▶ [WORK TO COMPLETE] Which lines of the entries below run from the one holding "-1 ≤ Config.machine.noiseInit" to the one holding "with oscf := g", inclusive? Set down exactly those lines and no others.

(Extracted records)

◆ ◆ ◆ ◆ ◆ ◆ ◆

-- ==== Sys2Proof/Word.lean ====
section
/-! DEFINITION. The words, bytes, slot numbers and numbers of PASC (spec/00_scope.md R6, R11; spec/10_state.md R20). -/

namespace Sys2Proof

/-- A word register or a command word: 32 bits (R20, R70). -/
abbrev Word := BitVec 32

/-- One byte of the byte view of a slot (R53). -/
abbrev Byte := BitVec 8

/-- An 8-bit field of a command word that is used as it stands: a slot number or a count (R70, R71). -/
abbrev Field8 := BitVec 8

/-- The number type of every real-valued quantity: the exact rationals (R6, decision D4). -/
abbrev Num := Rat

/-- The contents of one slot: a SampleBuffer, a list of integers (R44, R50). That each lies in `[-32767, 32767]`
is an invariant of the machine (`Sys2Proof.Machine.Inv`), not part of the type. -/
abbrev Buffer := List Int

/-- `NBUF`, the number of buffer slots (R11, decision D11). -/
abbrev slotCount : Nat := 256

/-- `SAMPLE_MAX`: every sample lies in `[-sampleMax, sampleMax]` (R11). -/
abbrev sampleMax : Nat := 32767

end Sys2Proof
end

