/-- R64: source and destination may coincide: the buffer a legal `MIX`, `REVERB` or `LOWPASS` stores, its `STATUS` and
its count do not depend on which slot is the destination. -/
def Obligations.ResultDoesNotDependOnTheDestination : Prop :=
  ∀ (s : State) (d d' a n : Field8), Memory.wf s.slots = true →
    (∀ t t', MixLegal Config.machine a n s → exec (.mix d a n) s = .next t → exec (.mix d' a n) s = .next t' →
      slotBuf t d.toNat = slotBuf t' d'.toNat ∧ t.status = t'.status ∧ t.clipcnt = t'.clipcnt) ∧
    (∀ t t', ReverbLegal Config.machine s.params → exec (.reverb d a) s = .next t → exec (.reverb d' a) s = .next t' →
      slotBuf t d.toNat = slotBuf t' d'.toNat ∧ t.status = t'.status ∧ t.clipcnt = t'.clipcnt) ∧
    (∀ t t', LowpassLegal s.params → exec (.lowpass d a) s = .next t → exec (.lowpass d' a) s = .next t' →
      slotBuf t d.toNat = slotBuf t' d'.toNat ∧ t.status = t'.status ∧ t.clipcnt = t'.clipcnt)

/-! ### The invariant -/

/-- R36 to R39, R42, R44, R50, R57, R101: from every state that satisfies the invariant, not only those a run from
reset reaches, every step that answers a next state gives a state that satisfies it. -/
def Obligations.StepKeepsTheInvariant : Prop :=
  ∀ s t : State, Inv s → step s = .next t → Inv t

/-- The state after reset satisfies the invariant. -/
def Obligations.ResetSatisfiesTheInvariant : Prop := Inv State.reset

/-- R46, R161, R162: a machine whose host makes only moves with a meaning is never refused, and goes on so. The list of
the host's moves is the model's own (notes/assumptions/1.md). -/
def Obligations.SafeRunsAreNeverRefused : Prop :=
  ∀ s : State, SafeRun s → ∃ t, step s = .next t ∧ SafeRun t

/-! ### The configuration functions, the quantiser -/

/-- R7, R8: in every configuration `SIN` and `POW2C` have the named properties, and no others: every pair of functions
with these properties is the pair of some configuration. -/
def Obligations.SinAndPow2cHaveTheNamedProperties : Prop :=
  (∀ c : Config, SinProperties c.sin ∧ Pow2cProperties c.pow2c ∧ c.pow2c 0 = 1) ∧
  (∀ sin pow2c : ℚ → ℚ, SinProperties sin → Pow2cProperties pow2c →
    ∃ c : Config, (∀ x, c.sin x = sin x) ∧ (∀ x, c.pow2c x = pow2c x))

/-- R9 (`ROUND_NEAREST`), R11: the other parameters meet their constraints. -/
def Obligations.ParametersMeetTheirConstraints : Prop :=
  (∀ x, |(Config.machine.round x : ℚ) - x| ≤ 1 / 2) ∧ Config.machine.lfsrSeed ≠ 0 ∧
  -1 ≤ Config.machine.noiseInit ∧ Config.machine.noiseInit ≤ 1 ∧ 0 < Config.machine.lpfEps

/-- R56, R10, R41: the quantiser clips to `[-32767, 32767]`, then truncates toward zero, and counts one event, with a
saturating counter, exactly when the value lies outside. -/
def Obligations.QuantiserClipsTruncatesAndCounts : Prop :=
  ∀ (v : ℚ) (q : Tally),
    ((q16 v q).1 = if 32767 < v then 32767 else if v < -32767 then -32767 else if 0 ≤ v then ⌊v⌋ else ⌈v⌉) ∧
    (32767 < |v| → (q16 v q).2.clipped = true ∧ (q16 v q).2.count.toNat = min (q.count.toNat + 1) (2 ^ 32 - 1)) ∧
    (|v| ≤ 32767 → (q16 v q).2 = q)

/-! ### The oscillator -/

/-- R105, R36, R38: with a wrapped phase and a held value in range, a legal `OSCSTEP` returns a sample in `[-1,1]` and
leaves them so. -/
def Obligations.OscillatorStaysInRange : Prop :=
  ∀ s : State, OscstepLegal s.params → 0 ≤ s.osc.phase → s.osc.phase < 1 → -1 ≤ s.osc.nhold → s.osc.nhold ≤ 1 →
    ∃ t, exec .oscstep s = .next t ∧ -1 ≤ t.oscout ∧ t.oscout ≤ 1 ∧ 0 ≤ t.osc.phase ∧ t.osc.phase < 1 ∧
      -1 ≤ t.osc.nhold ∧ t.osc.nhold ≤ 1

/-- R103: a negative frequency is its absolute value, in `OSCSTEP` and in the advance `RENDER` shares with it, and no
frequency value raises an error. -/
def Obligations.NegativeFrequencyIsItsAbsoluteValue : Prop :=
  ∀ (s : State) (f g : ℚ),
    ∃ t u, exec .oscstep { s with params := { s.params with oscf := f } } = .next t ∧
      exec .oscstep { s with params := { s.params with oscf := g } } = .next u ∧
      t.status = u.status ∧ (|f| = |g| → t.oscout = u.oscout ∧ t.osc = u.osc) ∧
      ∀ w srate r, oscAdvance w srate f r = oscAdvance w srate |f| r

/-- R104: with frequency 0 the phase and the noise register stay, in `OSCSTEP` and in the advance `RENDER` shares with
it, and every further call returns the same sample. -/
def Obligations.ZeroFrequencyHoldsTheOutput : Prop :=
  ∀ s : State, OscstepLegal s.params → 0 ≤ s.osc.phase → s.osc.phase < 1 → s.params.oscf = 0 →
    ∃ t, exec .oscstep s = .next t ∧ t.osc = s.osc ∧ exec .oscstep t = .next t ∧
      ∀ w srate, oscAdvance w srate 0 s.osc = s.osc

/-- R102: the sample a value of the shift register maps to lies in `[-1,1)`. -/
def Obligations.NoiseMapOfTheRegister : Prop :=
  (∀ l : BitVec 16, noiseMap l = (l.toNat : ℚ) / 32768 - 1 ∧ -1 ≤ noiseMap l ∧ noiseMap l < 1) ∧
  noiseMap 0 = -1 ∧ noiseMap 32768 = 0 ∧ noiseMap 65535 = 32767 / 32768

/-- R101: one step of the shift register, bit by bit; zero is a fixed point; from any non-zero value the sequence
returns to it after exactly 65535 steps and visits every non-zero 16-bit value once. -/
def Obligations.ShiftRegisterHasFullPeriod : Prop :=
  lfsrNext 0 = 0 ∧
  ∀ l : BitVec 16,
    (∀ i, i < 15 → (lfsrNext l).getLsbD i = l.getLsbD (i + 1)) ∧
    ((lfsrNext l).getLsbD 15 = (((l.getLsbD 0 ^^ l.getLsbD 2) ^^ l.getLsbD 3) ^^ l.getLsbD 5)) ∧
    (l ≠ 0 → lfsrNext^[65535] l = l ∧ (∀ k, 0 < k → k < 65535 → lfsrNext^[k] l ≠ l) ∧
      (∀ m : BitVec 16, m ≠ 0 → ∃! k, k < 65535 ∧ lfsrNext^[k] l = m))

/-! ### The envelope -/

/-- R117: with the checks passed the envelope lies in `[0,1]` at every time, and from the end of the release window on
it is exactly 0. -/
def Obligations.EnvelopeStaysInTheUnitInterval : Prop :=
  ∀ p : Params, EnvLegal p → ∀ t : ℚ, 0 ≤ t →
    0 ≤ env p t ∧ env p t ≤ 1 ∧ (p.noffEn = true → p.noff + p.rel ≤ t → env p t = 0)

/-- R118: non-decreasing during Attack, non-increasing during Decay and after note-off, constant during Sustain, and
exactly 0 past the release; without a note-off, and before it, the envelope is its first three phases. -/
def Obligations.EnvelopeIsMonotoneInEachPhase : Prop :=
  ∀ p : Params, EnvLegal p → ∀ t u : ℚ, 0 ≤ t → t ≤ u →
    (u < p.atk → ads p t ≤ ads p u) ∧
    (p.atk ≤ t → u < p.atk + p.dcy → ads p u ≤ ads p t) ∧
    (p.atk + p.dcy ≤ t → ads p t = p.sus ∧ ads p u = p.sus) ∧
    (p.noffEn = true → p.noff ≤ t → env p u ≤ env p t) ∧
    (p.noffEn = true → p.noff + p.rel ≤ t → env p t = 0) ∧
    (p.noffEn = false → env p t = ads p t) ∧
    (p.noffEn = true → t < p.noff → env p t = ads p t)

/-- R114, R115, R116: the ends of the phases, zero durations, and a note-off before the decay has ended. -/
def Obligations.EnvelopeAtItsBoundaries : Prop :=
  ∀ p : Params, EnvLegal p →
    (0 < p.atk → 0 < p.dcy → ads p 0 = 0 ∧ ads p p.atk = 1 ∧ ads p (p.atk + p.dcy) = p.sus) ∧
    (p.atk = 0 → ads p 0 = if p.dcy = 0 then p.sus else 1) ∧
    (p.dcy = 0 → ads p p.atk = p.sus) ∧
    (p.noffEn = true → p.rel = 0 → ∀ t, p.noff ≤ t → env p t = 0) ∧
    (p.noffEn = true → 0 < p.rel → env p p.noff = ads p p.noff ∧ env p (p.noff + p.rel) = 0) ∧
    (p.noffEn = true → p.noff = 0 → 0 < p.atk → ∀ t, 0 ≤ t → env p t = 0)

/-! ### The voice -/

/-- R126, R121: two `RENDER` commands with the same contents of registers 0 to 14 report the same, and when they
succeed produce equal slots and render states, whatever else the two states hold. -/
def Obligations.RenderIsDeterministic : Prop :=
  ∀ (s u t v : State) (d e : Field8), Memory.wf s.slots = true → Memory.wf u.slots = true →
    u.params = { s.params with
      mgain := u.params.mgain
      rdelay := u.params.rdelay
      rdecay := u.params.rdecay
      cutoff := u.params.cutoff
      reso := u.params.reso
      oscf := u.params.oscf
      envt := u.params.envt } →
    exec (.render d) s = .next t → exec (.render e) u = .next v →
    t.status = v.status ∧ (errField t.status = 0 → slotBuf t d.toNat = slotBuf v e.toNat ∧ t.osc = v.osc)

◆ ◆ ◆ ◆ ◆ ◆ ◆

▶ [SOLUTION FOR THIS PROBLEM]
  -1 ≤ Config.machine.noiseInit ∧ Config.machine.noiseInit ≤ 1 ∧ 0 < Config.machine.lpfEps

/-- R56, R10, R41: the quantiser clips to `[-32767, 32767]`, then truncates toward zero, and counts one event, with a
saturating counter, exactly when the value lies outside. -/
def Obligations.QuantiserClipsTruncatesAndCounts : Prop :=
  ∀ (v : ℚ) (q : Tally),
    ((q16 v q).1 = if 32767 < v then 32767 else if v < -32767 then -32767 else if 0 ≤ v then ⌊v⌋ else ⌈v⌉) ∧
    (32767 < |v| → (q16 v q).2.clipped = true ∧ (q16 v q).2.count.toNat = min (q.count.toNat + 1) (2 ^ 32 - 1)) ∧
    (|v| ≤ 32767 → (q16 v q).2 = q)

/-! ### The oscillator -/

/-- R105, R36, R38: with a wrapped phase and a held value in range, a legal `OSCSTEP` returns a sample in `[-1,1]` and
leaves them so. -/
def Obligations.OscillatorStaysInRange : Prop :=
  ∀ s : State, OscstepLegal s.params → 0 ≤ s.osc.phase → s.osc.phase < 1 → -1 ≤ s.osc.nhold → s.osc.nhold ≤ 1 →
    ∃ t, exec .oscstep s = .next t ∧ -1 ≤ t.oscout ∧ t.oscout ≤ 1 ∧ 0 ≤ t.osc.phase ∧ t.osc.phase < 1 ∧
      -1 ≤ t.osc.nhold ∧ t.osc.nhold ≤ 1

/-- R103: a negative frequency is its absolute value, in `OSCSTEP` and in the advance `RENDER` shares with it, and no
frequency value raises an error. -/
def Obligations.NegativeFrequencyIsItsAbsoluteValue : Prop :=
  ∀ (s : State) (f g : ℚ),
    ∃ t u, exec .oscstep { s with params := { s.params with oscf := f } } = .next t ∧
      exec .oscstep { s with params := { s.params with oscf := g } } = .next u ∧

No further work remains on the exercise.